→ **Entries supplied**:
-- ==== Sys2Proof/Machine/Sequencer.lean ====
section
/-! DEFINITION. The frame sequencer SEQ and its fixed advance order (R28). `none` stands for the IDLE phase. -/

namespace Sys2Proof.Machine

open Sys2Proof.Config (Params)

/-- The first position of the RESET phase (R28); IDLE where the reset period is empty. -/
def firstReset (P : Params) : Option SeqPos :=
  if 0 < P.resetBytes then some (.reset 0) else none

/-- (DATA, p, c) at its first bit, k = SYMBOLS_PER_BYTE - 1 = 7 (R28). -/
def groupStart (P : Params) (p c : Nat) : SeqPos := .data p c (P.symbolsPerByte - 1)

/-- The first position of a frame of n pixels (R28, R172). -/
def firstPos (P : Params) (n : Nat) : Option SeqPos :=
  if 0 < P.channels * n then some (groupStart P 0 0) else firstReset P

/-- The next position (R28): k counts from 7 down to 0, then the channel, then the pixel, then the reset count; after the
last reset position the phase is IDLE. -/
def SeqPos.advance (P : Params) (n : Nat) : SeqPos → Option SeqPos
  | .data p c (k + 1) => some (.data p c k)
  | .data p c 0 =>
    if c + 1 < P.channels then some (groupStart P p (c + 1))
    else if p + 1 < n then some (groupStart P (p + 1) 0)
    else firstReset P
  | .reset j => if j + 1 < P.resetBytes then some (.reset (j + 1)) else none

/-- The position after `i` advances from the first one; `none` once the phase is IDLE. -/
def posAfter (P : Params) (n : Nat) : Nat → Option SeqPos
  | 0 => firstPos P n
  | i + 1 => (posAfter P n i).bind (SeqPos.advance P n)

/-- The last bit position of a channel byte's group, where its Transmit waits (log 8). -/
def groupEnd (p c : Nat) : SeqPos := .data p c 0

end Sys2Proof.Machine
end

→ **Assignment**: Print each entry exactly as it was written.

→ **The completed task**:
-- ==== Sys2Proof/Machine/Sequencer.lean ====
section
/-! DEFINITION. The frame sequencer SEQ and its fixed advance order (R28). `none` stands for the IDLE phase. -/

namespace Sys2Proof.Machine

open Sys2Proof.Config (Params)

/-- The first position of the RESET phase (R28); IDLE where the reset period is empty. -/
def firstReset (P : Params) : Option SeqPos :=
  if 0 < P.resetBytes then some (.reset 0) else none

/-- (DATA, p, c) at its first bit, k = SYMBOLS_PER_BYTE - 1 = 7 (R28). -/
def groupStart (P : Params) (p c : Nat) : SeqPos := .data p c (P.symbolsPerByte - 1)

/-- The first position of a frame of n pixels (R28, R172). -/
def firstPos (P : Params) (n : Nat) : Option SeqPos :=
  if 0 < P.channels * n then some (groupStart P 0 0) else firstReset P

/-- The next position (R28): k counts from 7 down to 0, then the channel, then the pixel, then the reset count; after the
last reset position the phase is IDLE. -/
def SeqPos.advance (P : Params) (n : Nat) : SeqPos → Option SeqPos
  | .data p c (k + 1) => some (.data p c k)
  | .data p c 0 =>
    if c + 1 < P.channels then some (groupStart P p (c + 1))
    else if p + 1 < n then some (groupStart P (p + 1) 0)
    else firstReset P
  | .reset j => if j + 1 < P.resetBytes then some (.reset (j + 1)) else none

/-- The position after `i` advances from the first one; `none` once the phase is IDLE. -/
def posAfter (P : Params) (n : Nat) : Nat → Option SeqPos
  | 0 => firstPos P n
  | i + 1 => (posAfter P n i).bind (SeqPos.advance P n)

/-- The last bit position of a channel byte's group, where its Transmit waits (log 8). -/
def groupEnd (p c : Nat) : SeqPos := .data p c 0

end Sys2Proof.Machine
end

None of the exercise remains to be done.